Practical components include assessing community context, identifying assets and partnerships, cultivating sustainable relationships, and aligning mission initiatives with congregational capacity and calling. Students reflect on evangelism as relational invitation rather than persuasion, and on the role of the pastor in modeling curiosity, humility, and faithful presence in public life.

Designed for Commissioned Ruling Elders serving as congregational pastors, this practicum prepares leaders to guide congregations beyond episodic service toward sustained, community-rooted engagement that reflects the gospel.

Course Objectives

Students who complete this course will be able to:

  • Articulate a theological understanding of mission and evangelism grounded in the Reformed tradition.
  • Assess the social, cultural, and relational dynamics of their local community with attentiveness and humility.
  • Distinguish between programmatic outreach and relationship-centered community engagement.
  • Design mission initiatives that align with congregational capacity, identity, and long-term sustainability.
  • Model evangelism as relational invitation and faithful presence rather than institutional recruitment.
  • Collaborate with community partners in ways that honor dignity and mutuality.
  • Identify internal congregational dynamics that either support or inhibit outward engagement.
  • Reflect critically on their own posture toward mission, public presence, and evangelism.

PRAC 205: Christian Presence: Prayer, Visitation, and Spiritual Care (Local)

Course Description

This practicum develops the capacity for sustained Christian presence in moments of vulnerability, transition, illness, grief, and spiritual questioning. Grounded in the hope of the gospel and the pastoral tradition of the church, the course prepares congregational pastors to offer prayerful, attentive, and theologically grounded care across a range of life circumstances.

Students examine the theology of presence as participation in Christ’s ministry of reconciliation and compassion.
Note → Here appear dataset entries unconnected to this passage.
@[simp] theorem State.keepAnswer_gv (s : State) (k : Kept) :
    ((State.keepAnswer s k)).gv = s.gv := by
  unfold State.keepAnswer; simp

@[simp] theorem State.sendAnswer_gv (s : State) (k : Kept) :
    (State.sendAnswer s k).gv = s.gv := by
  unfold State.sendAnswer; simp

@[simp] theorem State.closeTransfer_gv (s : State) (t : Transfer) :
    ((State.closeTransfer s t)).gv = s.gv := by
  unfold State.closeTransfer; simp

@[simp] theorem State.sendAck_gv (s : State) (t : Transfer) :
    (State.sendAck s t).gv = s.gv := by
  unfold State.sendAck; simp

@[simp] theorem State.dapDrop_gv (s : State) :
    ((State.dapDrop s)).gv = s.gv := by
  unfold State.dapDrop; simp

@[simp] theorem State.holdCauses_gv (s : State) :
    ((State.holdCauses s)).gv = s.gv := by
  unfold State.holdCauses; simp

@[simp] theorem State.enterHold_gv1 (s : State) :
    ((State.enterHold s)).gv.1 = s.gv.1 := by
  unfold State.enterHold; (repeat' split) <;> simp

@[simp] theorem State.clearHold_gv (s : State) :
    ((State.clearHold s)).gv = s.gv := by
  unfold State.clearHold; simp

@[simp] theorem State.causesFrame_gv1 (s : State) :
    ((State.causesFrame s)).gv.1 = s.gv.1 := by
  unfold State.causesFrame; dsimp only; (repeat' split) <;> simp

@[simp] theorem State.profileFrame_gv (s : State) :
    ((State.profileFrame s)).gv = s.gv := by
  unfold State.profileFrame; simp

@[simp] theorem State.ceFrame_gv (s : State) (taken : Option Merged) :
    ((State.ceFrame s taken)).gv = s.gv := by
  unfold State.ceFrame; simp

@[simp] theorem State.tableRead_gv (s : State) (o w : Nat) : (s.tableRead o w).2.gv = s.gv := by
  unfold State.tableRead
  extract_lets x r off t a
  split
  · simp
  · exact State.siodWords_gv ..

@[simp] theorem State.mirrorRead_gv (s : State) (o : Nat) (w : Nat) :
    ((State.mirrorRead s o w).2).gv = s.gv := by
  unfold State.mirrorRead; simp

@[simp] theorem State.readHi_gv (s : State) (o : Nat) :
    ((State.readHi s o).2).gv = s.gv := by
  unfold State.readHi; (repeat' split) <;> simp

@[simp] theorem State.readLo_gv (s : State) (a : Sys2Proof.LoReg) :
    ((State.readLo s a).2).gv = s.gv := by
  unfold State.readLo; (repeat' split) <;> simp

@[simp] theorem State.bar0Read_gv (s : State) (o : Nat) (w : Nat) :
    ((State.bar0Read s o w).2).gv = s.gv := by
  unfold State.bar0Read; (repeat' split) <;> simp

@[simp] theorem State.hostRead_gv (s : State) (o : Nat) (w : Nat) :
    ((State.hostRead s o w)).gv = s.gv := by
  unfold State.hostRead; (repeat' split) <;> simp

@[simp] theorem State.clearCauses_gv (s : State) (mask : Nat) :
    ((State.clearCauses s mask)).gv = s.gv := by
  unfold State.clearCauses; simp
Attention is given to listening as a pastoral discipline, to the appropriate use of Scripture and prayer in care settings, and to discerning when referral or collaboration with other professionals is necessary. The course explores the emotional demands placed upon pastors in hospital rooms, homes, crisis situations, and everyday conversations of care.
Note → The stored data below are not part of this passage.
/-- What the log's entry and the first frame leave of it. -/
theorem EndsTakeover.first {s u : State} (h : EndsTakeover s u) (e p : Nat) :
    (u.redLog e p).firstFrame.mode = (if s.entryCauses = 0 then .active else .degraded) ∧
    (u.redLog e p).firstFrame.lastTrigger = 4 ∧ (u.redLog e p).firstFrame.causes = s.entryCauses ∧
    (u.redLog e p).firstFrame.notRunning = (!decide (s.odv 0x3000 0 = 3)) ∧ (u.redLog e p).firstFrame.ce = s.ce ∧
    (u.redLog e p).firstFrame.gw.driving = (s.gw.driving || s.power.gate) ∧ (u.redLog e p).firstFrame.power = s.power ∧
    (u.redLog e p).firstFrame.red.toService = 4 * (s.frame - s.red.claimFrame) := by
  have hlog := u.redLog_touches e p
  have ht := hlog.andThen (rs := .bm :: .ferry :: nodeParts) (u.redLog e p).firstFrame_touches
  obtain ⟨hmode, -, htrig⟩ := ht.2 .mode (by decide)
  obtain ⟨hcauses, hnr⟩ := ht.2 .causes (by decide)
  refine ⟨hmode.trans h.mode, htrig.trans h.trigger, hcauses.trans h.causes, hnr.trans h.notRunning, ht.ce.trans h.ce, ?_,
    ht.power.trans h.power, by rw [ht.red]; exact h.time⟩
  rw [State.firstFrame_driving, State.drives_congr (s := u) hlog.widen, h.drives, hlog.gw, h.gw]

end Enter

/-- Settles O38: the engine's entry into service, and the takeover that ends with it. -/
theorem ceEntersService : Obligations.CeEntersService := by
  unfold Obligations.CeEntersService
  refine ⟨fun s hup hr hlost hl hm c hc => ?_, fun s hup hr hlost hl hm => ?_, fun s hup h => ?_⟩
  · obtain ⟨hv, hin, hres, hdrive⟩ := State.inServiceNow_touches { s with out := [] }
    have hexec := State.ceEnter_takeover { s with out := [] } hr hlost hl hm
    have hcauses : (State.inServiceNow { s with out := [] }).entryCauses = c := by
      rw [State.entryCauses_congr hv, hc]
      unfold State.entryCauses
      rw [decide_not]
      rfl
    generalize State.inServiceNow { s with out := [] } = v at hv hin hres hdrive hexec hcauses
    obtain ⟨h1, h2, h3, h4, h5, h6, h7, h8⟩ := (v.takeoverTimed_ends (hv.mode.trans hm)
      ((congrArg Power.leaving hv.power).trans hl)).first 0x8106 (packBytes [(4, 4 * (v.frame - v.red.claimFrame)),
        (4, min (v.since (max (v.red.lastRecv.getD 0) (v.red.lastHandover.getD 0))) u32Max),
        (1, (v.takeoverTimed.move (if v.entryCauses = 0 then .active else .degraded) v.entryCauses 4).red.cpCase)])
    refine ⟨_, congrArg Host.Outcome.next ((if_pos hup).trans hexec), h1.trans (by rw [hcauses]), h2, h3.trans hcauses, ?_, ?_, ?_, ?_, ?_, ?_⟩
    · refine h4.trans ?_
      rw [decide_not, show v.odv 0x3000 0 = s.odv 0x3000 0 from (KeepsEntries.of_od (ks := []) hv.od).odv List.not_mem_nil]
    · exact (congrArg Ce.inService h5).trans hin
    · exact (congrArg Ce.restored h5).trans hres
    · refine h6.trans ?_
      rw [hdrive, hv.power]
    · exact congrArg Power.gate (h7.trans hv.power)
    · refine h8.trans ?_
      rw [hv.frame, hv.red]
  · obtain ⟨h, h1, h2, -⟩ := State.inServiceNow_touches { s with out := [] }
    exact ⟨_, congrArg Host.Outcome.next ((if_pos hup).trans (State.ceEnter_serves { s with out := [] } hr hlost hl hm)), h.mode,
      h1, h2, (touch_out s []).andThen h⟩
  · refine congrArg Host.Outcome.next ((if_pos hup).trans (if_pos ?_))
    rcases h with h | h | h <;> simp [h]

end Sys2Proof.Machine

/-! ## Ferry links and landings (R322 to R345) -/

namespace Sys2Proof.Machine

open Sys2Proof

/-- A module whose links 0 and 1 are UP, with a TIME frame waiting at berth 0 of link 1. -/
def neighbourBerth : State :=
  { mode := .active, power := { servicesUp := true }, clk := { serdes := true }, od := [(okey 0x9001 0, 0x0101)]
    ferry := { links := [(0, { st := 4 }), (1, { st := 4 })], berths := [(128, { time := true })] } }

theorem neighbourBerth_stays : (State.linkFails neighbourBerth 0 1).berth 0 128 = { time := true } := by
  decide +kernel

/-- Refutes O39: the berths of a link that fails are emptied, but the statement speaks of every number `b`, and berth 128 of
link 0 is berth 0 of link 1 in the model's table, which the failure of link 0 leaves as it is. -/
theorem not_linkTraining : ¬ Obligations.LinkTraining := by
  unfold Obligations.LinkTraining
  intro h
  obtain ⟨-, -, -, -, -, hdown⟩ := h 0 neighbourBerth (by decide +kernel)
  obtain ⟨t, ht, -, -, hb, -⟩ := hdown (by decide +kernel) 1
  have hexec : exec (.linkDown 0 1) neighbourBerth = .next (State.linkFails neighbourBerth 0 1) := rfl
  obtain rfl := Host.Outcome.next.inj (hexec.symm.trans ht)
  exact absurd (neighbourBerth_stays.symm.trans (hb 128)) (by decide)

end Sys2Proof.Machine

/-! ## The mailbox and the transfers of the field network (R355 to R365) -/

namespace Sys2Proof.Machine

open Sys2Proof

section Raise

variable (s : State) (c : Nat)

theorem State.sendVector_host (v : Nat) : (s.sendVector v).host = { s.host with pba := (s.sendVector v).host.pba } := by
  unfold State.sendVector
  extract_lets ctl
  split
  · rfl
  · rw [(s.emit_touches _).host]

/-- Raising a cause sets its bit; of the host's port nothing else changes but the pending vectors. -/
theorem State.raise_host :
    (s.raise c).host = { s.host with intStatus := s.host.intStatus ||| 2 ^ c, pba := (s.raise c).host.pba } := by
  unfold State.raise
  extract_lets s1
  split
  · rw [State.sendVector_host]
  · rfl

theorem bitAt_or_pow (v c : Nat) : bitAt (v ||| 2 ^ c) c = true := by
  unfold bitAt
  rw [Nat.testBit_or, Nat.testBit_two_pow_self, Bool.or_true]

theorem State.raise_sets : bitAt (s.raise c).host.intStatus c = true := by
  rw [State.raise_host]
  exact bitAt_or_pow ..

end Raise

section Mailbox

/-- The request that ends: STATUS, DONE and the interrupt. -/
structure MailboxEnds (u t : State) (d : Done) : Prop where
  status : t.host.status = d.status
  done : t.host.done = true
  busy : t.host.busy = false
  interrupt : bitAt t.host.intStatus irqMailbox = true
  touches : Touches [.host, .out] u t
Particular emphasis is placed on boundaries, differentiation of self, and avoiding over-functioning in care relationships. Students reflect on how their own experiences of suffering, grief, and faith influence their pastoral posture. Through role practice, case reflection, and guided supervision, participants cultivate habits of presence that are steady, compassionate, and spiritually attentive.

Designed for Commissioned Ruling Elders serving as congregational pastors, this practicum prepares leaders to embody Christian hope with humility and integrity in the most tender moments of congregational life.

Course Objectives

Students who complete this course will be able to:

  • Articulate a theological understanding of pastoral presence rooted in the ministry of Christ.
  • Demonstrate attentive listening and appropriate use of prayer and Scripture in spiritual care settings.
  • Provide pastoral visitation that is compassionate, grounded, and responsive to individual context.
  • Recognize emotional and spiritual dynamics present in crisis, grief, illness, and transition.
  • Maintain healthy boundaries and appropriate differentiation in pastoral care relationships.
  • Discern when referral or collaboration with other care professionals is necessary.
  • Integrate systems awareness into pastoral care without losing personal attentiveness.
  • Reflect on their own responses to suffering and identify practices that sustain compassionate leadership.